PC cards and CompactFlash
PC cards (formerly called PCMCIA) and compactFlash cards are compatible with both 5V and 3.3V hosts. The host determines the voltage at which the card operates. Therefore, there is a need to either regulate down a 5V supply to 3.3V, or provide a low resistance connection to a 3.3V supply. A very low dropout 3.3V regulator, such as the CMPWR163, acts either as a regulator or as a power switch depending on the supply voltage. The figure 2 shows a block diagram of a typical application.
Figure 2. PCMCIA or CompactFlash Storage Card Diagram.
Typical applications are in battery-powered products like digital cameras where the power consumption must be low in both operating and shutdown modes. The regulator incorporates a CMOS pass transistor that offers the advantages of very low quiescent current (typically 100uA under full load of 150mA) and very low dropout (150mV at 150mA). An Enable pin is available for shutdown mode to achieve "near-zero" power consumption (typical current of 0.1uA). An internal 500-ohm resistor forces the output to ground when the Enable pin is set to a low level. The part also features current limiting and thermal shutdown. The device is housed in a power MSOP 8-pin package that provides enhanced heat dissipation, and fits both in the PC card and CompactFlash formats because of its 1mm height. Also the part has been designed to operate with a single 1mF ceramic capacitor on the output to reduce the overall cost and space.

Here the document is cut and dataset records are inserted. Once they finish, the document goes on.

-- ==== Sys2Proof/Machine/StateMem.lean ====
section
/-! DEFINITION. State of memory and the cache slices (07_memory_and_last_level_cache.md). -/

namespace Sys2Proof.Machine

/-- A line held in a slice: its line address (global address / 128), the valid and dirty bits of its four sectors, its
encoding (Table 7.4) and, for a remote line, its epoch (R162). -/
structure Line where
  addr : Nat := 0
  valid : Nat := 0
  dirty : Nat := 0
  enc : Nat := 0
  remote : Bool := false
  epoch : Nat := 0
  deriving DecidableEq, Repr

/-- One set of a slice: 16 ways of at most two lines each, and the 15 bits of its tree (R148, R150). -/
structure CSet where
  ways : List (List Line) := []
  plru : Nat := 0
  deriving DecidableEq, Repr

/-- An entry of the miss tracker: its line, the sectors asked for and not come, the waiting requesters and the class
(R152, R153). -/
structure Miss where
  line : Nat
  want : Nat := 0
  /-- The sectors whose fetch has been issued; none while the channel issues nothing (R152, R169). -/
  issued : Nat := 0
  who : List Nat := []
  /-- Whether any requester is of the serving class (R153), and whether the one that opened the entry was (R152). -/
  serving : Bool := false
  opened : Bool := false
  /-- The sectors that a write of a part merges into when they come (R148). -/
  merge : Nat := 0
  /-- The bypassed stream that it serves, by number: the line is delivered without allocation (R154). -/
  bypass : Option Nat := none
  /-- A dead-block mark has taken effect, for an operation on these cores: the line is dropped when its fill ends (R156). -/
  drop : Option (List Nat) := none
  deriving DecidableEq, Repr

/-- A request stream that a slice watches (R154). -/
structure Strm where
  core : Nat
  /-- The number of the stream among all that its slice has watched. -/
  num : Nat := 0
  last : Nat
  up : Bool := true
  run : Nat := 0
  bypassed : Bool := false
  deriving DecidableEq, Repr

/-- A request that waits at the slice input for a free entry (R152). -/
structure Held where
  core : Nat
  addr : Nat
  mask : Nat
  serving : Bool
  /-- Whether it is a write of parts of sectors (R148). -/
  write : Bool := false
  /-- The bypassed stream that it belongs to, by number. -/
  bypass : Option Nat := none
  deriving DecidableEq, Repr

/-- A cache slice's trackers (R152 to R155, R168, R172). -/
structure Slice where
  misses : List Miss := []
  waiting : List Held := []
  streams : List Strm := []
  /-- Streams watched so far. -/
  nextNum : Nat := 0
  /-- Lines most recently delivered without allocation, newest first, at most 64, each with the number of its stream. -/
  filter : List (Nat × Nat) := []
  delivered : Nat := 0
  rerefs : Nat := 0
  n : Nat := 8
  /-- Requests in the present compression sample, and the misses of its two halves. -/
  sample : Nat := 0
  missOn : Nat := 0
  missOff : Nat := 0
  forced : Bool := false
  deriving DecidableEq, Repr

/-- A memory channel (R166, R167, R169). -/
structure Chan where
  postponed : Nat := 0
  /-- ZQ calibration is due; retraining is due. -/
  due : Bool := false
  dueTrain : Bool := false
  /-- Tj at the last retraining, in sixteenths of a degree; none before the first sample. -/
  trained : Option Int := none
  /-- A calibration or retraining runs, and whether it was forced. -/
  running : Bool := false
  forced : Bool := false
  /-- The address after the last one that the patrol scrubber checked. -/
  patrol : Nat := 0
  deriving DecidableEq, Repr

/-- A remote write not yet acknowledged (R159). -/
structure RWrite where
  tag : Nat
  node : Nat
  addr : Nat
  task : Nat × Nat := (0, 0)
  deriving DecidableEq, Repr

/-- Memory, slices, channels and their objects (Table 7.9). -/
structure Mem where
  /-- The value of every byte at its point of coherence (R149). -/
  mem : Tab (BitVec 8) := []
  /-- What the channels hold: the last value written back (R157). -/
  dram : Tab (BitVec 8) := []
  /-- Staging SRAM: byte `core × 524,288 + offset`. -/
  staging : Tab (BitVec 8) := []
  /-- The lines each compute core's L1 holds, latest first: the line address, and whether it is remote (R158). -/
  l1 : Tab (List (Nat × Bool)) := []
  /-- Poisoned sectors, by sector number (R163). -/
  poison : List Nat := []
  /-- Sectors whose place in memory holds the poison word (R163). -/
  dramPoison : List Nat := []
  /-- Those poisoned by an uncorrectable error of a dirty slice sector (R164). -/
  slicePoison : List Nat := []
  /-- Cached bytes of other engines' memory, by global address (R161). -/
  far : Tab (BitVec 8) := []
  /-- Remote sectors delivered to a waiting operation, whether or not a slice still holds them, each with the value of `farSeq` when
  it was asked for (R161, R162). -/
  given : List (Nat × Nat) := []
  /-- Acquires and remote writes so far: an operation takes only what was asked for since it started (R162, R214). -/
  farSeq : Nat := 0
  sets : Tab CSet := []
  slices : Tab Slice := []
  chans : Tab Chan := []
  rwrites : List RWrite := []
  /-- The tenant that owns each sealed granule (R378), plus one. -/
  seals : Tab Nat := []
  remEpoch : Nat := 0
  corr : Nat := 0
  ue : Nat := 0
  ueAddr : Nat := 0
  sliceCorr : Nat := 0
  sliceUe : Nat := 0
  patrolH : Nat := 12
  patrolDone : Nat := 0
  patrolLate : Nat := 0
  forcedScrub : Nat := 0
  forcedCal : Nat := 0
  longDefer : Nat := 0
  dropLines : Nat := 0
  dropDirty : Nat := 0
  fullWaits : Nat := 0
  merged : Nat := 0
  quota : Nat := 8
  remFills : Nat := 0
  acquires : Nat := 0
  telDrops : Nat := 0
  strMode : Nat := 0
  strLo : Nat := 4
  strHi : Nat := 32
  strN : Nat := 8
  notAlloc : Nat := 0
  strConf : Nat := 0
  cmpMode : Nat := 0
  cmpOn : Nat := 0
  cmpLines : Nat := 0
  cmpMoves : Nat := 0
  cmpConf : Nat := 0
  /-- The two conflict counters at the last comparison (R173). -/
  seen : List Nat := [0, 0]
  deriving DecidableEq, Repr

end Sys2Proof.Machine
end

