-- ==== Sys2Proof/Machine/Cache.lean ====
section
/-! DEFINITION. The cache slices: hash, lines, sectors, replacement, compression and drops (07_memory_and_last_level_cache.md). -/

namespace Sys2Proof.Machine

/-- The exclusive-or of the address bits that fold into bit `i` of the slice number (R147). -/
def sliceBit (a i : Nat) : Bool :=
  (List.range 33).foldl (fun p j => if j % 4 = i then xor p (bitAt a (7 + j)) else p) false

/-- The slice, and the channel, of a 40-bit address (R147). -/
def sliceOf (a : Nat) : Nat := (List.range 4).foldl (fun s i => if sliceBit a i then s + 2 ^ i else s) 0

/-- The set within the slice (R147). -/
def setOf (a : Nat) : Nat := Nat.xor (a / 2 ^ 11) (a / 2 ^ 19) % 256

/-- The key of an address's set among all sets; remote lines are placed by bits [39:0] (R147). -/
def setKey (a : Nat) : Nat := sliceOf (a % 2 ^ 40) * 256 + setOf (a % 2 ^ 40)

/-- The sectors of a line that `n` bytes from `a` touch, as a 4-bit mask, for the line at `128 * la`. -/
def touchMask (la a n : Nat) : Nat :=
  (List.range 4).foldl (fun m i =>
    let lo := 128 * la + 32 * i
    if decide (a < lo + 32) && decide (lo < a + n) then m + 2 ^ i else m) 0

/-- The line addresses that `n` bytes from `a` touch, ascending. -/
def linesOf (a n : Nat) : List Nat :=
  if n = 0 then [] else (List.range ((a + n - 1) / 128 - a / 128 + 1)).map (· + a / 128)

/-- The sector numbers that `n` bytes from `a` touch, ascending. -/
def sectorsOf (a n : Nat) : List Nat :=
  if n = 0 then [] else (List.range ((a + n - 1) / 32 - a / 32 + 1)).map (· + a / 32)

/-- The sectors that `n` bytes from `a` cover whole. -/
def wholeSectors (a n : Nat) : List Nat :=
  (sectorsOf a n).filter (fun s => decide (a ≤ 32 * s) && decide (32 * s + 32 ≤ a + n))

/-! Lines and sets. -/

/-- The ways of a set, sixteen of them. -/
def CSet.way (c : CSet) (i : Nat) : List Line := c.ways.getD i []

/-- Replaces a way of a set. -/
def CSet.setWay (c : CSet) (i : Nat) (ls : List Line) : CSet :=
  { c with ways := (List.range 16).map (fun j => if j = i then ls else c.way j) }

/-- The way that holds a line, if any. -/
def CSet.find (c : CSet) (la : Nat) (remote : Bool) : Option Nat :=
  (List.range 16).find? (fun i => (c.way i).any (fun l => l.addr == la && l.remote == remote))

/-- The line itself, where the set holds it. -/
def CSet.line? (c : CSet) (la : Nat) (remote : Bool) : Option Line :=
  (c.find la remote).bind (fun i => (c.way i).find? (fun l => l.addr == la && l.remote == remote))

/-- Points the tree of pseudo-LRU away from a way (R148). -/
def plruTouch (bits way : Nat) : Nat :=
  let step := fun (b lvl : Nat) =>
    let node := 2 ^ lvl - 1 + way / 2 ^ (4 - lvl)
    let right := bitAt way (3 - lvl)
    if right then (if bitAt b node then b - 2 ^ node else b) else (if bitAt b node then b else b + 2 ^ node)
  (List.range 4).foldl step bits

/-- The way that the tree points to (R148). -/
def plruVictim (bits : Nat) : Nat :=
  (List.range 4).foldl (fun w lvl => 2 * w + (if bitAt bits (2 ^ lvl - 1 + w) then 1 else 0)) 0
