-- ==== Sys2Proof/Machine/StateSec.lean ====
section
/-! DEFINITION. State of OTP, tenants, sessions, firmware and debug (15_fuses_tenants_security.md), and the values
taken from OTP at wake. -/

namespace Sys2Proof.Machine

/-- The OTP array (Table 15.1). Mark and security bits stand as physical bits, three to a logical bit (R368). -/
structure Otp where
  /-- The 512 bytes of the factory area (Table 15.2). -/
  factory : Bytes
  /-- Generations 0–3 of the configuration record, 128 bytes each. -/
  records : List Bytes
  /-- Key-hash slots 0–3, 32 bytes each. -/
  hashes : List Bytes
  /-- The 24 physical bits of the eight logical key-slot marks. -/
  marks : Nat
  /-- The nine physical bits of the three logical security bits. -/
  sec : Nat
  /-- The 12,288 session-counter bits. -/
  sess : Nat
  deriving DecidableEq, Repr

/-- A tenant record (Tables 15.6, 15.7): 0 absent, 1 held, 2 armed. -/
structure Tenant where
  st : Nat := 0
  np : Nat := 0
  param : Nat := 0
  act : Nat := 0
  actLen : Nat := 0
  scr : Nat := 0
  scrLen : Nat := 0
  str : Nat := 0
  strLen : Nat := 0
  budget : Nat := 0
  spent : Nat := 0
  steps : Nat := 0
  codes : Nat := 0
  live : Nat := 0
  /-- Spend committed since the previous checkpoint (Table 15.12). -/
  since : Nat := 0
  secret : Bytes := []
  deriving DecidableEq, Repr

/-- The tenant table, with its ledgers. -/
structure Vault where
  tenants : Tab Tenant
  deriving DecidableEq, Repr

/-- An OTP programming request in progress (R368, R371, R374, R394, R385). -/
inductive OtpJob where
  /-- Words of a configuration record into a generation: the whole record, and words programmed. -/
  | record (gen : Nat) (data : Bytes) (word : Nat)
  /-- Words of a key hash into a slot. -/
  | hash (slot : Nat) (data : Bytes) (word : Nat)
  /-- Logical mark bits to set. -/
  | mark (bits : Nat)
  /-- Logical security bits to set. -/
  | security (bits : Nat)
  /-- A session bit, by its index (R385, R387, R389). -/
  | session (index : Nat)
  deriving DecidableEq, Repr

/-- An entry of the open manifest (Table 15.9). -/
structure ManEntry where
  id : Nat := 0
  armed : Bool := false
  len : Nat := 0
  off : Nat := 0
  digest : Bytes := []
  done : Bool := false
  deriving DecidableEq, Repr

/-- A session request in progress. -/
structure SessReq where
  op : Nat := 0
  outLen : Nat := 0
  out : Nat := 0
  entries : List ManEntry := []
  deriving DecidableEq, Repr

/-- Sessions, firmware, debug and OTP requests (Table 15.13). -/
structure Sec where
  fw : Nat := 0
  fwSlot : Nat := 0xFF
  fwStatus : Nat := 0
  fwPrev : Nat := 0
  /-- A firmware load in progress: the copied image. -/
  loading : Option (Bytes × Pend) := none
  staged : Option Bytes := none
  otpJobs : List (OtpJob × Option Pend) := []
  verFail : Nat := 0
  unlocked : Bool := false
  entropyBad : Bool := false
  session : Bool := false
  entries : List ManEntry := []
  req : Option (SessReq × Pend) := none
  /-- Tenant commands whose write-done notification is still to come, oldest first, with their final status (R289). -/
  tenReqs : List (Nat × Pend) := []
  tenStatus : Nat := 0
  closeBytes : Nat := 0
  /-- How many entropy values have been drawn, and free durations used (R375, R121). -/
  drawn : Nat := 0
  used : Nat := 0
  deriving DecidableEq, Repr

/-- What wake stage 4 took from OTP and the straps. -/
structure Live where
  cls : Nat := 0xFF
  gen : Nat := 0xFF
  record : Bytes := []
  nodeId : Nat := 0
  nodeSrc : Nat := 1
  clkreq : Bool := false
  segEnd : Bool := false
  straps : Nat := 0
  hasRec : Bool := false
  trims : List Nat := List.replicate 8 0
  factory : Bytes := []
  deriving DecidableEq, Repr

end Sys2Proof.Machine
end

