/-! Pre-emption points and context switches (R134, R135, R69). -/

/-- Whether a stage stands at a pre-emption point: between operations, or inside one that may be pre-empted (Table 5.11). An
X operation that has begun is not, nor is one that awaits the answer to its post; a job fault stops either nevertheless, since the
answer will not come (R223). -/
def Stage.atPoint (s : Stage) (stop : Option Nat) : Bool :=
  let opc := (Desc.ofBytes s.desc).opc
  let fault := stop.any (fun v => decide (v / 256 = 5))
  let x := [0x54, 0x55, 0x56].contains opc && !fault
  match s.phase with
  | .executed _ => false
  | .posting _ => fault
  | .collective => !x
  | .granted => !x
  | .holders _ => !x
  | _ => true

/-- Whether a task can stop now: every stage stands at a pre-emption point or is held up by a share that is switched out. -/
def Task.canStop (t : Task) : Bool := t.stgs.zipIdx.all (fun (s, g) => s.atPoint t.stop || !t.stageOn g)

/-- Whether a core's task is asked to leave it: by a task of higher rank that has been given the core, or because nothing
else can have set its request (R130, R141 step 4). -/
def World.wanted (w : World) (t : Task) (c : Nat) : Bool :=
  let by_ := fun (c : Nat) => w.sched.tasks.any (fun u => !(u.id == t.id) && u.coming.contains c && decide (t.rank < u.rank))
  t.preempt && (by_ c || !(t.cores.any (fun d => t.on d && by_ d)))

/-- Whether a step task has cast its admission vote and awaits the answer (R25). -/
def World.admissionCast (w : World) (id : TaskId) : Bool := w.job.votes.any (fun v => v.kind == 0 && v.task == id && v.own.isSome)

/-- Whether a task that has been switched in on a core has yet to run there to its first pre-emption point (R143). -/
def World.mustRun (w : World) (t : Task) (c g : Nat) (s : Stage) : Bool :=
  let whole := fun (bs : Bytes) => (Desc.ofBytes bs).preClass == .whole
  let runs := match s.phase with
    | .part | .retry => t.stageOn g || !whole s.desc
    | .ready => (w.fetchDesc s.pc).any (fun bs => t.stageOn g || !whole bs)
    | _ => false
  t.fresh.contains c && runs && w.canRun t g s

/-- Whether a cooling halt or a trip holds a task's cores, so that they reach no pre-emption point (R275). -/
def World.haltHolds (w : World) (t : Task) : Bool := (w.pt.coolStop || w.pt.trip) && t.cores.any t.on

/-- PREEMPTION_POINT: a task that must stop ends, and one that must leave a core begins to drain there (R134, R237, R327). -/
def World.preemptPoint (w : World) (id : TaskId) (c : Nat) : World :=
  match w.task? id with
  | none => w
  | some t =>
    if w.haltHolds t then w
    else if let some status := t.closing then (if w.unacked id then w else w.finish t status)
    else match t.stop with
    | some status =>
      if !t.canStop || !t.draining.isEmpty || !t.saving.isEmpty then w
      else if t.kind = 1 && t.st == .posted && w.multi && status / 256 ≠ 5 then
        (if w.admissionCast id then w else w.castVote 0 (t.tenant.getD 0) 0 id 0 status)
      else w.endTask t status
    | none =>
      let g := t.cores.idxOf c / max 1 t.cps
      let wanted := w.wanted t c
      if !t.on c || !(wanted || w.mustLeave t) then w
      else match t.stgs[g]? with
        | none => w
        | some s =>
          if !s.atPoint none || w.mustRun t c g s then w
          else
            let w := w.updStage id g (fun s => { s with preempted := s.preempted || (match s.phase with | .ready | .markHeld | .ended => false | _ => true) })
            let w := w.updTask id (fun t => { t with draining := t.draining ++ [c], fresh := t.fresh.filter (· != c), asked := none })
            let w := { w with sched := { w.sched with preempts := if wanted then add64 w.sched.preempts 1 else w.sched.preempts } }
            w.settle id

/-- Whether a stage of a task has a link transaction outstanding: a remote write, a remote read, an answer to a post, or a level
message that is not acknowledged (R134). -/
def World.outstanding (w : World) (t : Task) (g : Nat) : Bool :=
  w.unacked t.id || ((t.stgs[g]?).any (fun s => (s.phase == .granted && !w.job.reads.isEmpty) || (match s.phase with | .posting _ => true | _ => false))) ||
    w.job.colls.any (fun c => c.task == t.id && c.stage == g && decide (0 < c.credits))

/-- DRAIN_COMPLETE: the link transactions of the task have completed, each with its credit back in the pool, and its record is to be
saved (R134). -/
def World.drained (w : World) (id : TaskId) (c ns : Nat) : World :=
  match w.task? id with
  | none => w
  | some t =>
    let g := t.cores.idxOf c / max 1 t.cps
    if !t.draining.contains c || w.outstanding t g then w
    else
      let w := w.updTask id (fun t => { t with
        draining := t.draining.filter (· != c), saving := t.saving ++ [c] })
      { w with sched := { w.sched with longDrains := if 1500 < ns then sat32 w.sched.longDrains 1 else w.sched.longDrains } }

/-- The slot of a core that a record is saved in: the lowest free one, of three where placement chose the switch out, and of four
otherwise (R134). -/
def World.freeSlot (w : World) (t : Task) (c : Nat) : Nat :=
  let n := if t.parking || w.leaving then 4 else 3
  ((List.range n).find? (fun i => !w.sched.ctx.any (fun x => x.core == c && x.slot == i))).getD 3

/-- Saves the record of a task's share of a stage on a core, which leaves the core's accumulators and tile state empty (R134). -/
def World.saveCtx (w : World) (t : Task) (c : Nat) : World :=
  let g := t.cores.idxOf c / max 1 t.cps
  let i := (t.stageCores g).idxOf c
  let s := t.stgs.getD g {}
  let rec_ : CtxRec := {
    core := c, slot := w.freeSlot t c, task := t.id, stage := g, tenant := t.tenant, pc := s.pc, point := s.pts.getD i 0
    tiles := s.tiles.getD i {}, cnt := s.cnt, defs := s.defs, slots := s.slots }
  let w := w.updStage t.id g (fun s => { s with pts := modAt s.pts i (fun _ => 0), tiles := modAt s.tiles i (fun _ => {}) })
  { w with sched := { w.sched with ctx := w.sched.ctx ++ [rec_] } }

/-- Restores the record of a task on a core, and frees its slot (R69, R134). -/
def World.restoreCtx (w : World) (id : TaskId) (c : Nat) : World :=
  let mine := fun (x : CtxRec) => x.task == id && x.core == c
  match w.sched.ctx.find? mine, w.task? id with
  | some x, some t =>
    let i := (t.stageCores x.stage).idxOf c
    let w := w.updStage id x.stage (fun s => { s with pts := modAt s.pts i (fun _ => x.point), tiles := modAt s.tiles i (fun _ => x.tiles) })
    { w with sched := { w.sched with ctx := w.sched.ctx.filter (fun y => !mine y) } }
  | _, _ => w

/-- CONTEXT_SAVE_DONE: the share is switched out, and the first task that waits for the core enters it (R134, R143). -/
def World.saved (w : World) (id : TaskId) (c : Nat) : World :=
  match w.task? id with
  | none => w
  | some t =>
    if !t.saving.contains c then w
    else
      let w := (w.saveCtx t c).updTask id (fun t => ({ t with saving := t.saving.filter (· != c), out := t.out ++ [c] } : Task))
      let more := fun (t : Task) => t.cores.any (fun d => t.on d && w.wanted t d) &&
        w.sched.tasks.any (fun u => !(u.id == id) && u.coming.any (fun d => t.on d))
      let w := w.updTask id (fun t => { t with preempt := more t })
      (w.settle id).switchIn

/-- CONTEXT_RESTORE_DONE: a switched-out share goes on with its next group (R69); a record that cannot be restored is a fault
(R398 cause 4). -/
def World.restored (w : World) (id : TaskId) (c : Nat) (ok : Bool) : World :=
  match w.task? id with
  | none => w
  | some t =>
    if !t.out.contains c || !t.coming.contains c || !w.canEnter t c || !w.coresRun || w.leaving then w
    else if ok then
      let w := { w with mem := { w.mem with l1 := w.mem.l1.set [] c [] } }
      (w.restoreCtx id c).updTask id (fun t => ({ t with
        out := t.out.filter (· != c)
        coming := t.coming.filter (· != c)
        fresh := t.fresh ++ [c] } : Task).settle)
    else
      let w := (w.updTask id (fun t => { t with stop := some 0x0402 })).taskFault t 4 srcCore c
      match w.task? id with
      | some t => w.endTask t 0x0402
      | none => w

/-- DRAIN_TIMEOUT: a drain that takes 50 µs is a link fault, and one of those that lasted longer than 1.5 µs (R135). -/
def World.drainTimeout (w : World) (id : TaskId) (c : Nat) : World :=
  match w.task? id with
  | none => w
  | some t =>
    if !t.draining.contains c then w
    else
      let w := { w with sched := { w.sched with longDrains := sat32 w.sched.longDrains 1 } }.taskFault t 6 srcCore c
      match w.task? id with
      | some t => w.finish t 0x0502
      | none => w

/-! Semaphores and holder resume. -/

/-- SEM_RELEASE: the first waiter of a semaphore that is not 0 acquires it; a parked one comes back to try again
(R138, R140, R141). -/
def World.semRelease (w : World) (glob : Bool) (n : Nat) : World :=
  let s := w.sem glob n
  if s.value = 0 || (glob && !w.semHere) then w
  else match firstWaiter (w.waiters glob n) with
    | none => w
    | some x =>
      match x.task, x.far with
      | some (id, g), _ =>
        match w.task? id with
        | some t => if t.parking then w.unwait id g .retry else (w.takeSem glob n t g).unwait id g .granted
        | none => w
      | none, some f =>
        let w := w.updSem true n (fun s => { s with
          value := s.value - 1
          far := s.far.erase f
          owner := some { engine := f.engine, task := ⟨f.queue, f.slot⟩, slot := f.slot, core := f.core } })
        w.semMsg f.engine 2 n f.queue f.slot f.core f.rank
      | none, none => w

/-- Tells the engine of a far holder that its waiter has given up (R142). -/
def World.withdraw (w : World) (c : Chain) : World :=
  if !c.glob || !c.holders.isEmpty then w
  else if w.semHere then
    match (w.sem true c.sem).owner with
    | some o => if o.engine = w.link.logical then w else w.semMsg o.engine 7 c.sem o.task.queue o.slot o.core 0
    | none => w
  else match w.task? c.waiter with
    | some t => w.semMsg w.sched.semHome 7 c.sem t.id.queue t.slot ((t.stageCores c.stage).headD 0) 0
    | none => w

/-- HOLD_BUDGET_EXPIRY of a waiter's chain; a post that came first stands (R142, R144). -/
def World.budgetExpiry (w : World) (id : TaskId) : World :=
  match w.sched.chains.find? (fun c => c.waiter == id) with
  | none => w
  | some c =>
    if 0 < (w.sem c.glob c.sem).value then w
    else c.holders.foldl (fun w h => w.yieldCores false h.task) ((w.withdraw c).dropChains (fun d => d.waiter == id && d.stage == c.stage))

Digital cameras and MP3 players with USB connectivity
Some battery-powered handheld equipment such as digital cameras and MP3 players are connected to PCs via the USB cable for downloading data. For example, MP3 players can download music from the internet. At that time, it is handy to take the power from the USB 5V or VBUS line (limited to 500mA by the USB specification), instead of the battery. The LDO generates the 3.3V rail needed for the ASIC, as shown on Figure 3. The CMPWR160 500mA LDO provides the 3.3V regulated output and also a reset output signal monitoring the output with automatic detection of invalid level to reset a microprocessor. The monitoring function remains active, even if the USB supply goes away, like in a dual power system. The CMPWR160 is available in both the SOIC-8 or MSOP-8 package.
Figure 3. USB Peripheral Diagram.
Low Noise LDO applications
When a low noise supply is required, a low dropout regulator can be used, such as the CM3014. An external bypass capacitor CBYP (typically 10nF) connected to the internal chip reference greatly improves the noise performance, as shown on Figure 4. The CM3014 uses an industry-standard pinout in a SOT23-5 lead package for current load up to 150mA and is available with various fixed output voltages.
Figure 4. Low Noise LDO Application.
LDOs provide an effective way to resolve power management issues in battery-powered devices. A significant advantage for the end-user is the broad market offering with various industry-standard package pinouts available for current ratings of 150mA, 300mA, 500mA and 1 Amp.